Dataset entries
/-- A read outside the op memory, other than of LINES, gives the window's word and changes nothing else (R76). -/
theorem hostRead_eq_windowWord {s : State} {o : Nat} (out : s.inOpMemory o = false) (lines : o ≠ 0x028) :
    s.hostRead o = { s with readData := some (s.windowWord o) } := by
  simp [State.hostRead, State.sampleBusy, lines, out]

/-- A read of LINES samples BUSY_SYNC and gives that sample (R51). -/
theorem hostRead_lines (s : State) :
    s.hostRead 0x028 = { s with
      busySync := Config.freeLevel s.levels, levels := s.levels + 1,
      readData := some (0#28 ++ Config.freeLevel s.levels ++ s.rstOut ++ s.dcValid ++ s.dcOut) } := by
  have out : (s.sampleBusy 0x028).inOpMemory 0x028 = false := inOpMemory_eq_false (.inl (by decide))
  simp only [State.hostRead, out]
  rfl

/-- Past LINES the map names no register, and the window reads 0 (R52). -/
theorem windowWord_of_unnamed {s : State} {o : Nat} (h : 0x02C ≤ o) : s.windowWord o = 0 := by
  unfold State.windowWord
  split <;> simp_all

/-- A write that is none of CTRL, ENTRY and the op memory is ignored (R52). -/
theorem hostWrite_eq_self {s : State} {o : Nat} {v : Word} (ctrl : o ≠ 0x000) (entry : o ≠ 0x00C)
    (out : s.inOpMemory o = false) : s.hostWrite o v = s := by
  simp [State.hostWrite, ctrl, entry, out]

/-- Settles O40: every register lies in the window, below the op memory. -/
theorem hostReadsTheWindow : Obligations.HostReadsTheWindow := by
  intro s r o turn
  constructor
  · intro v named
    have word : o < 0x02C ∧ o % 4 = 0 ∧ o ≠ 0x028 ∧ r.windowWord o = v := by
      simp only [List.mem_cons, Prod.mk.injEq, List.not_mem_nil, or_false] at named
      rcases named with ⟨rfl, rfl⟩ | ⟨rfl, rfl⟩ | ⟨rfl, rfl⟩ | ⟨rfl, rfl⟩ | ⟨rfl, rfl⟩ | ⟨rfl, rfl⟩ | ⟨rfl, rfl⟩ |
        ⟨rfl, rfl⟩ | ⟨rfl, rfl⟩ | ⟨rfl, rfl⟩ <;> exact ⟨by decide, by decide, by decide, rfl⟩
    obtain ⟨low, aligned, lines, rfl⟩ := word
    rw [step_read turn (low.trans (by decide)) aligned,
      hostRead_eq_windowWord (inOpMemory_eq_false (.inl (low.trans (by decide)))) lines]
  · rintro rfl
    exact ⟨_, by rw [step_read turn (by decide) rfl, hostRead_lines]⟩

/-- Settles O43: such an offset is outside the op memory, so a read gives the window's 0 and a write meets no case. -/
theorem reservedOffsets : Obligations.ReservedOffsets := by
  intro s r o aligned space outside
  have out : r.inOpMemory o = false := inOpMemory_eq_false outside
  constructor
  · intro unnamed turn
    rw [step_read turn space aligned, hostRead_eq_windowWord out (by omega), windowWord_of_unnamed unnamed]
  · intro v ctrl entry turn
    rw [step_write turn space aligned, hostWrite_eq_self ctrl entry out]

/-- Settles O44. -/
theorem entryIsWritten : Obligations.EntryIsWritten :=
  fun _ _ _ turn => step_write turn (by decide) rfl

/-! ### Status words -/

theorem toNat_append_add {m n : Nat} (x : BitVec m) (y : BitVec n) : (x ++ y).toNat = 2 ^ n * x.toNat + y.toNat := by
  rw [BitVec.toNat_append, ← Nat.shiftLeft_add_eq_or_of_lt y.isLt, Nat.shiftLeft_eq, Nat.mul_comm]

/-- Settles O41: each field lies at its place, and the fields' codes are those of R31 and R251. -/
theorem statusAndCfgLayout : Obligations.StatusAndCfgLayout := by
  intro s
  constructor
  · have fields : s.statusWord.toNat = s.engine.bits.toNat + 256 * s.errCode.bits.toNat := by
      simp only [State.statusWord, toNat_append_add, BitVec.toNat_ofNat]
      omega
    rw [fields]
    congr 1
    · cases s.engine <;> rfl
    · cases s.errCode <;> rfl
  · simp only [State.cfgWord, toNat_append_add, BitVec.toNat_ofNat]
    omega

/-! ### Resets -/

/-- A write of CTRL is performed in any state (R48). -/
theorem step_writeCtrl {s r : State} {v : Word} (turn : HostTurn s (.write .word 0x000 v) r) :
    step s = .next (r.writeCtrl v) :=
  step_write turn (by decide) rfl

/-- Settles O47: bit 1 alone decides, and an SRESET resets the registers and appends the marker. -/
theorem softResetResets : Obligations.SoftResetResets := by
  intro s r v turn
  rw [step_writeCtrl turn]
  constructor
  · intro reset
    exact ⟨r.softReset, by simp only [State.writeCtrl, reset, if_true], by simp [State.softReset, State.byteAt]⟩
  · intro reset start
    simp only [State.writeCtrl, reset, start, Bool.false_eq_true, if_false]

/-- Settles O49: every field of the reset state is a literal. -/
theorem resetState : Obligations.ResetState :=
  ⟨rfl, rfl, rfl, rfl, rfl, rfl, rfl, rfl, rfl, rfl, rfl, rfl, rfl, rfl, rfl, rfl, rfl, rfl⟩

/-! ### Who writes the configuration -/

/-- The six configuration registers of `t` are those of `s` (R37 to R42). -/
abbrev SameConfig (s t : State) : Prop :=
  t.perByte = s.perByte ∧ t.invert = s.invert ∧ t.expand = s.expand ∧ t.frameLen = s.frameLen ∧
    t.pollInterval = s.pollInterval ∧ t.byteGap = s.byteGap

theorem sameConfig_actStep (s : State) (n : Nat) (a : Action) (rest : List Action) :
    SameConfig s (s.actStep n a rest) := by
  simp only [State.actStep]
  split <;> simp [SameConfig]

/-- One engine step of an op other than SETCFG leaves the configuration. -/
theorem sameConfig_exec {s t : State} {i : Instr} (wf : i.wellFormed = true) (h : exec i s = .next t)
    (other : ∀ a b c l p g, i ≠ .setcfg a b c l p g) : SameConfig s t := by
  cases exec_cases wf h with
  | configures a b c l p g hi => exact absurd hi (other a b c l p g)
  | acts => exact sameConfig_actStep ..
  | polls => exact sameConfig_actStep ..
  | stops => simp [SameConfig]
  | begins => simp [SameConfig]
  | waits => simp [SameConfig]
  | rejects => simp [SameConfig]

/-- A step of the engine that runs no SETCFG leaves the configuration. -/
theorem sameConfig_engineStep {s t : State} (h : engineStep s = .next t)
    (other : ∀ a b c l p g, s.running = true → s.fetch ≠ .ok (.setcfg a b c l p g)) : SameConfig s t := by
  rcases engineStep_cases h with ⟨run, i, hf, h⟩ | ⟨-, e, -, rfl⟩ | ⟨-, rfl⟩
  · refine sameConfig_exec (fetch_wellFormed hf) h ?_
    rintro a b c l p g rfl
    exact other a b c l p g run hf
  · simp [SameConfig]
  · simp [SameConfig]

/-- An access of the host that is no SRESET leaves the configuration (R53). -/
theorem sameConfig_hostAccess {s t : State} {a : HostAccess} (h : hostAccess a s = .next t)
    (noReset : ∀ v, a = .write .word 0x000 v → v.getLsbD 1 ≠ true) : SameConfig s t := by
  rcases hostAccess_cases h with ⟨w, o, -, rfl⟩ | ⟨v, ha, reset, -⟩ | ⟨v, -, -, -, stop, rfl⟩ | ⟨v, -, rfl⟩ |
    ⟨o, v, -, -, -, -, rfl⟩ | rfl
  · simp [SameConfig]
  · exact absurd reset (noReset v ha)
  · simp [SameConfig, State.start, stop]
  · simp [SameConfig]
  · simp [SameConfig]
  · simp [SameConfig]

/-- Settles O54: of the ops only SETCFG writes the configuration, and of the host's accesses only an SRESET. -/
theorem onlySetcfgConfigures : Obligations.OnlySetcfgConfigures := by
  intro s t h noPowerOn noReset noSetcfg
  rcases step_cases h with ⟨r, turn, h⟩ | ⟨a, r, turn, h⟩ | ⟨rest, on, -⟩
  · have config := sameConfig_engineStep h fun a b c l p g => noSetcfg r a b c l p g turn
    rw [engineTurn_same turn] at config
    exact config
  · have config := sameConfig_hostAccess h fun v ha reset => by
      obtain ⟨rest, next, -⟩ := turn
      exact noReset ⟨v, rest, ha ▸ next, reset⟩
    rw [hostTurn_same turn] at config
    exact config
  · exact absurd on (noPowerOn rest)

end Sys2Proof.Machine
end

section
/-! PROOFS. The op memory and the host's accesses of it (20_memory.md): which accesses stop, what an access of a word of
op memory does, who leaves the op memory alone, and in what order an op's bytes lie there and go on the wire. -/

namespace Sys2Proof

/-! ### The payload in op memory (R78) -/

/-- Bit `j` of byte `k` of a word. -/
theorem wordByte_getLsbD (w : Word) (k : Nat) {j : Nat} (h : j < 8) :
    (wordByte w k).getLsbD j = w.getLsbD (8 * k + j) := by
  simp [wordByte, h]

/-- The payload of a decoded op of one of the three rows that carry one: COUNT bytes, from the word after the header. -/
theorem operands_payload {o : Opcode} (h : o = .data ∨ o = .cmdData ∨ o = .frame) (word : Nat → Word) :
    (o.operands word).payload = payloadBytes word (headerCount (word 0)).toNat 0 := by
  rcases h with rfl | rfl | rfl <;> rfl

/-- Settles O5: the payload is the run of bytes that `payloadBytes` reads from byte 0 on. -/
theorem payloadIsLittleEndian : Obligations.PayloadIsLittleEndian := by
  intro avail word i decoded row
  obtain ⟨o, -, -, -, -, rfl⟩ := decode_eq_ok.mp decoded
  rw [operands_opcode] at row
  have payload := operands_payload row word
  refine ⟨by rw [payload, payloadBytes_length], fun k hk j hj => ?_⟩
  rw [List.getElem_of_eq payload, payloadBytes_getElem, Nat.zero_add, wordByte_getLsbD _ _ hj]

end Sys2Proof

namespace Sys2Proof.Machine

/-! ### The bytes of a stream on the wire (R79, R162) -/

/-- The bytes an action puts on the wire. -/
def Action.sent : Action → List Byte
  | .xfer b => b
  | _ => []

/-- Whether an action is a transaction. -/
def Action.isXfer : Action → Bool
  | .xfer _ => true
  | _ => false

theorem stream_perByte (gap : Word) (bytes : List Byte) : stream 1 gap bytes = perByteStream gap bytes := by
  cases bytes <;> rfl

/-- The per-byte framing sends the bytes in order. -/
theorem perByteStream_sent (gap : Word) (bytes : List Byte) :
    (perByteStream gap bytes).flatMap Action.sent = bytes := by
  fun_induction perByteStream gap bytes with
  | case1 => rfl
  | case2 => rfl
  | case3 b c rest _ ih => simp [Action.sent, ih]
  | case4 b c rest _ ih => simp [Action.sent, ih]

/-- The per-byte framing makes one transaction a byte. -/
theorem perByteStream_countP_isXfer (gap : Word) (bytes : List Byte) :
    (perByteStream gap bytes).countP Action.isXfer = bytes.length := by
  fun_induction perByteStream gap bytes with
  | case1 => rfl
  | case2 => rfl
  | case3 b c rest _ ih => simp [List.countP_cons, Action.isXfer, ih]
  | case4 b c rest _ ih => simp [List.countP_cons, Action.isXfer, ih]

/-- The per-byte framing waits between each two bytes where there is a gap. -/
theorem perByteStream_count_delay {gap : Word} (h : gap ≠ 0) (bytes : List Byte) :
    (perByteStream gap bytes).count (.delay gap) = bytes.length - 1 := by
  fun_induction perByteStream gap bytes with
  | case1 => rfl
  | case2 => simp
  | case3 b c rest noGap => exact absurd noGap h
  | case4 b c rest _ ih => simp [ih]

/-- Either framing sends the bytes in order. -/
theorem stream_sent (perByte : Bit) (gap : Word) (bytes : List Byte) :
    (stream perByte gap bytes).flatMap Action.sent = bytes := by
  cases bytes with
  | nil => rfl
  | cons b rest =>
    simp only [stream]
    split
    · exact perByteStream_sent gap (b :: rest)
    · simp [Action.sent]

/-- Settles O23: the statement's two functions of an action are `Action.sent` and `Action.isXfer`. -/
theorem streamKeepsItsBytes : Obligations.StreamKeepsItsBytes := by
  intro perByte gap bytes
  refine ⟨stream_sent perByte gap bytes, ?_, ?_⟩
  · rintro rfl
    rw [stream_perByte]
    exact perByteStream_countP_isXfer gap bytes
  · rintro rfl gapped
    rw [stream_perByte]
    exact perByteStream_count_delay gapped bytes

/-! ### Which accesses stop (R70, R73) -/

theorem checkAccess_outside {o : Nat} (h : Config.hostSpace ≤ o) (w : AccessWidth) (go : State) :
    checkAccess w o go = .fault (.outsideAddressSpace o) :=
  if_pos h

theorem checkAccess_width {w : AccessWidth} {o : Nat} (space : o < Config.hostSpace) (h : w ≠ .word) (go : State) :
    checkAccess w o go = .refused (.accessWidth w) :=
  (if_neg (Nat.not_le.mpr space)).trans (if_pos h)

theorem checkAccess_unaligned {o : Nat} (space : o < Config.hostSpace) (h : o % 4 ≠ 0) (go : State) :
    checkAccess .word o go = .refused (.unalignedAccess o) :=
  (if_neg (Nat.not_le.mpr space)).trans ((if_neg (fun k => k rfl)).trans (if_pos h))

/-- The host's turn with a read or a write is the check of its width and offset (R73). -/
theorem step_checkAccess {s r : State} {a : HostAccess} {w : AccessWidth} {o : Nat} (turn : HostTurn s a r)
    (access : a = .read w o ∨ ∃ v, a = .write w o v) : ∃ go, step s = checkAccess w o go := by
  rw [step_hostTurn turn]
  rcases access with rfl | ⟨v, rfl⟩
  · exact ⟨r.hostRead o, rfl⟩
  · exact ⟨r.hostWrite o v, rfl⟩

/-- Settles O46: what the check answers does not depend on what the access would do. -/
theorem unsupportedAccessesStop : Obligations.UnsupportedAccessesStop := by
  intro s r a w o turn access
  obtain ⟨go, checked⟩ := step_checkAccess turn access
  rw [checked]
  refine ⟨fun outside => checkAccess_outside outside w go, fun space width => checkAccess_width space width go, ?_⟩
  rintro space rfl unaligned
  exact checkAccess_unaligned space unaligned go

/-! ### Reads (R76) -/

/-- A host read changes only the host's data and what a sample of BUSY_SYNC changes. -/
theorem hostRead_restored (s : State) (o : Nat) :
    { s.hostRead o with readData := s.readData, busySync := s.busySync, levels := s.levels } = s := by
  simp only [State.hostRead, State.sampleBusy]
  split <;> rfl

/-- Only a read of LINES samples BUSY_SYNC (R51). -/
theorem sampleBusy_eq_self {o : Nat} (lines : o ≠ 0x028) (s : State) : s.sampleBusy o = s := if_neg lines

Instructions to follow:
Select every line above that contains the word "changes", and copy it.

Answer below:
/-- A read outside the op memory, other than of LINES, gives the window's word and changes nothing else (R76). -/
/-- A host read changes only the host's data and what a sample of BUSY_SYNC changes. -/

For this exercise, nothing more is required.